Application of Trigonometric Polynomial Fitting Method in Simulating the Spatial Distribution of PM2.5 Concentration in South-Central China

Abstract

Near-surface PM2.5 estimates remain a global scientific research challenge due to their effect on human fitness and atmospheric environmental quality. However, practical near-surface PM2.5 estimates are impeded by the incomplete monitoring data. In this study, we propose the trigonometric polynomial fitting (TPF) method to estimate near-surface PM2.5 concentrations in south-central China during 2015. We employ 10-fold cross-validation (CV) to assess the reliability of TPF in estimating practical PM2.5 values. When compared to alternative methods such as the orthogonal polynomial fitting (OBF) method based on Chebyshev basis functions, Kriging interpolation, and radial basis function (RBF) interpolation, our results show that utilizing TPF31, with a maximum order of 3 in the x direction and a maximum order of 1 in the y direction, leads to superior efficiency through error minimization. TPF31 reduces MAE and RMSE by 1.93%, 24%, 6.96% and 3.6%, 23.07%, 10.43%, respectively, compared to the other three methods. In addition, the TPF31 method effectively reconstructs the spatial distribution of PM2.5 concentrations in the unevenly distributed observation stations of Inner Mongolia and the marginal regions of the study area.

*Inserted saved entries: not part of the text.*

-- ==== Sys2Proof/Tests/Slice0.lean ====
section
/-! SUPPORT. The model's own tests: ill-formed commands refused by WellFormed, one step of every command on a small bank
(the expected values are those of the manual's worked examples, or worked out by hand from the rules), and for every
statement with hypotheses a state and operands that meet them, clause by clause. -/

namespace Sys2Proof.Tests

open Sys2Proof.Machine

/-! The tests are evaluated one after another, not each in a thread of its own. -/
set_option Elab.async false

/-! ## A small bank -/

/-- The state after a command that answers a next state. -/
def after (i : Instr) (s : State) : State :=
  match exec i s with
  | .next s' => s'
  | _ => s

/-- A zone record; the gains and the rating are those of zone 2 in the example of 4.3. -/
def zoneConfig : ZoneConfig := ⟨140000, 8192, 2048, 60000, 1800, 145000⟩
def zones : ZonesConfig := ⟨1024, 60000, 500, Vector.replicate 3 zoneConfig⟩
/-- Channel 1 nitrogen and the purge channel, 2 oxygen, 3 hydrogen, the rest nitrogen, as in the examples of 6.4 and 7.7. -/
def gases : GasConfig :=
  ⟨2000, 20000, #v[⟨0, 30000, 20, true⟩, ⟨1, 20000, 20, false⟩, ⟨2, 20000, 20, false⟩, ⟨0, 10000, 20, false⟩,
    ⟨0, 10000, 20, false⟩, ⟨0, 10000, 20, false⟩]⟩
/-- The rail of the examples of 8.8. -/
def rail : Rail := ⟨16000, 14000, 11000, 50, 200⟩
def reading (x : Int) : ChannelRecord := ⟨x, .good, 0, some x⟩
def purging : Vector GasChannel 6 :=
  #v[⟨2000, false, 2000, 2000, 10240, 0⟩, ⟨0, false, 0, 0, 0, 0⟩, ⟨0, false, 0, 0, 0, 0⟩, ⟨0, false, 0, 0, 0, 0⟩,
    ⟨0, false, 0, 0, 0, 0⟩, ⟨0, false, 0, 0, 0, 0⟩]

/-- An IDLE tube at its idle purge, its paddle STOPPED at 0. -/
def tube : TubeState := { TubeState.reset false with
  run := { RunEngine.reset with state := .idle }
  zonesConfig := some zones
  period := some 1024
  gas := { GasUnit.reset with config := some gases, channels := purging }
  boat := { Boat.reset false with
    rail := some rail, paddle := .stopped, position := some 0
    table := #v[600, 600, 600, 600, 600, 600, 300, 300, 150, 100, 100, 100, 0, 0, 0, 0] } }

/-- Tubes 1 to 3 configured and IDLE, tube 4 UNCONFIGURED, every channel GOOD at 89000. -/
def bank : Bank := { State.reset.bank with
  clock := 5000
  tubes := #v[tube, tube, tube, TubeState.reset false]
  powerLimit := 6000
  scanner := ⟨Vector.replicate 25 (reading 89000), 0, Vector.replicate 4 false⟩
  gasMap := #v[⟨some 0, .inert⟩, ⟨some 2, .oxidant⟩, ⟨some 5, .flammable⟩, ⟨none, .inert⟩, ⟨none, .inert⟩, ⟨none, .inert⟩,
    ⟨none, .inert⟩, ⟨none, .inert⟩, ⟨none, .inert⟩, ⟨none, .inert⟩, ⟨none, .inert⟩, ⟨none, .inert⟩, ⟨none, .inert⟩,
    ⟨none, .inert⟩, ⟨none, .inert⟩, ⟨none, .inert⟩]
  supply := ⟨#v[60000, 0, 20000, 0, 0, 10000, 0, 0],
    #v[#v[2000, 0, 0, 0, 0, 0, 0, 0], #v[2000, 0, 0, 0, 0, 0, 0, 0], #v[2000, 0, 0, 0, 0, 0, 0, 0], Vector.replicate 8 0], [], false⟩
  threshold := 70000
  ratio := 1800 }

/-- The small bank with some changes, and no command waiting. -/
def having (f : Bank → Bank) : State := ⟨f bank, []⟩
/-- The small bank as it stands. -/
def idle : State := having id

/-- A record with nothing but its fixed core, duration `d` and max time `m`. -/
def plain (d m : Nat) : StepRecord := ⟨d, m, none, none, none, none, none, none, false⟩
/-- Steps stored from slot 0 upward. -/
def listed (l : List SlotContent) : Vector (Option SlotContent) 64 := Vector.ofFn fun i => l[i.val]?
/-- Tube 1 ACTIVE in the first of some steps. -/
def running (l : List SlotContent) (b : Bank) : Bank := b.modRun 0 fun x => { x with
  state := .running, phase := .active, activated := true, step := some 0, highWater := some 0, slots := listed l }
/-- A frame of a source at a level, its condition present or cleared. -/
def held (s : Source) (L : Nat) (present : Bool) : Frame := ⟨L, s, 5000, none, present⟩
/-- Tube 1 under some frames, the top one first, published, with their sources' records. -/
def under (l : List Frame) (b : Bank) : Bank := b.modHold 0 fun h =>
  l.foldl (fun h f => h.setRecord f.source ⟨f.present, f.level⟩)
    { h with stack := l, published := (l.head?.map (·.level)).getD 0, level7 := (l.filter (·.level = 7)).map (·.source) }
/-- Tube 1 with its paddle travelling from `p` at `q` under an order to `g`. -/
def travelling (p q g : Nat) (b : Bank) : Bank := (b.modBoat 0 fun x => { x with
  paddle := .moving, position := some q, order := some ⟨.host, g, 300, none, false⟩, speed := 150, band := 8
  travel := some ⟨decide (p < g), p, g, 300, 150, []⟩ }).modHold 0 fun h => { h with
    window := decide (11000 ≤ q) && decide (q ≤ 14000) }
/-- Tube 1 with its paddle at rest at the in-position, the seal made. -/
def sealedIn (b : Bank) : Bank := (b.modBoat 0 fun x => { x with
  position := some 14000, sensorRaw := true, sensor := true }).modGate 0 fun g => { g with sealed := true }
/-- The transmitter busy with a frame, so that replies and reports stay in their queues. -/
def busy (b : Bank) : Bank := { b with link := { b.link with sending := some [] } }
/-- Flow returns of so many sccm, each a proportion of the full scale of its channel in `gases`. -/
def returned (v : Vector Nat 6) : Vector FlowReturn 6 := Vector.ofFn fun c => ⟨v[c], gases.channels[c].fullScale⟩
/-- The kinds of the reports that wait. -/
def kinds (s : State) : List ReportKind := s.bank.link.reports.map (·.kind)
/-- The payloads of the replies that wait. -/
def replies (s : State) : List (List Byte) := s.bank.link.replies.map (·.payload)

/-! ## Ill-formed commands -/

/-- A payload above 248 characters fits no frame. -/
theorem test_wf_payload : (Instr.loadSteps 0 (List.replicate 249 0)).wellFormed = false := by decide +kernel
theorem test_wf_payload_fits : (Instr.loadSteps 0 (List.replicate 248 0)).wellFormed = true := by decide +kernel
/-- A request kind is not unknown. -/
theorem test_wf_kind : (Instr.unknownKind 0x1B 0 []).wellFormed = false
    ∧ (Instr.unknownKind 0x1C 0 (List.replicate 249 0)).wellFormed = false := by decide +kernel
/-- A length character of 2..250 is valid. -/
theorem test_wf_length : (Instr.invalidFrameLength 2).wellFormed = false
    ∧ (Instr.invalidFrameLength 250).wellFormed = false ∧ (Instr.invalidFrameLength 251).wellFormed = true := by
  decide +kernel
/-- A temperature that three characters cannot carry. -/
theorem test_wf_temperature : (Instr.tcConversion (some 8388608)).wellFormed = false
    ∧ (Instr.tcConversion (some (-8388608))).wellFormed = false := by decide +kernel
/-- A flow return is a proportion of something. -/
theorem test_wf_flow_return : (Instr.gasSample 0 (Vector.replicate 6 ⟨1, 0⟩)).wellFormed = false := by decide +kernel
/-- No rail has a mark 51. -/
theorem test_wf_mark : (Instr.markRead 0 51).wellFormed = false := by decide +kernel
/-- No row of the table gives bits. -/
theorem test_decode : decodeTableWord 16 0x1234 = none := rfl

The reconstructed spatial distribution is remarkably smooth. Despite the non-uniform distribution of observation stations and the presence of missing data, the TPF31 method demonstrates exceptional effectiveness in accurately capturing the inherent physical attributes of spatial distribution. The theoretical and experimental results emphasize that the TPF method holds significant potential for accurately reconstructing the spatial distribution of PM2.5 in China.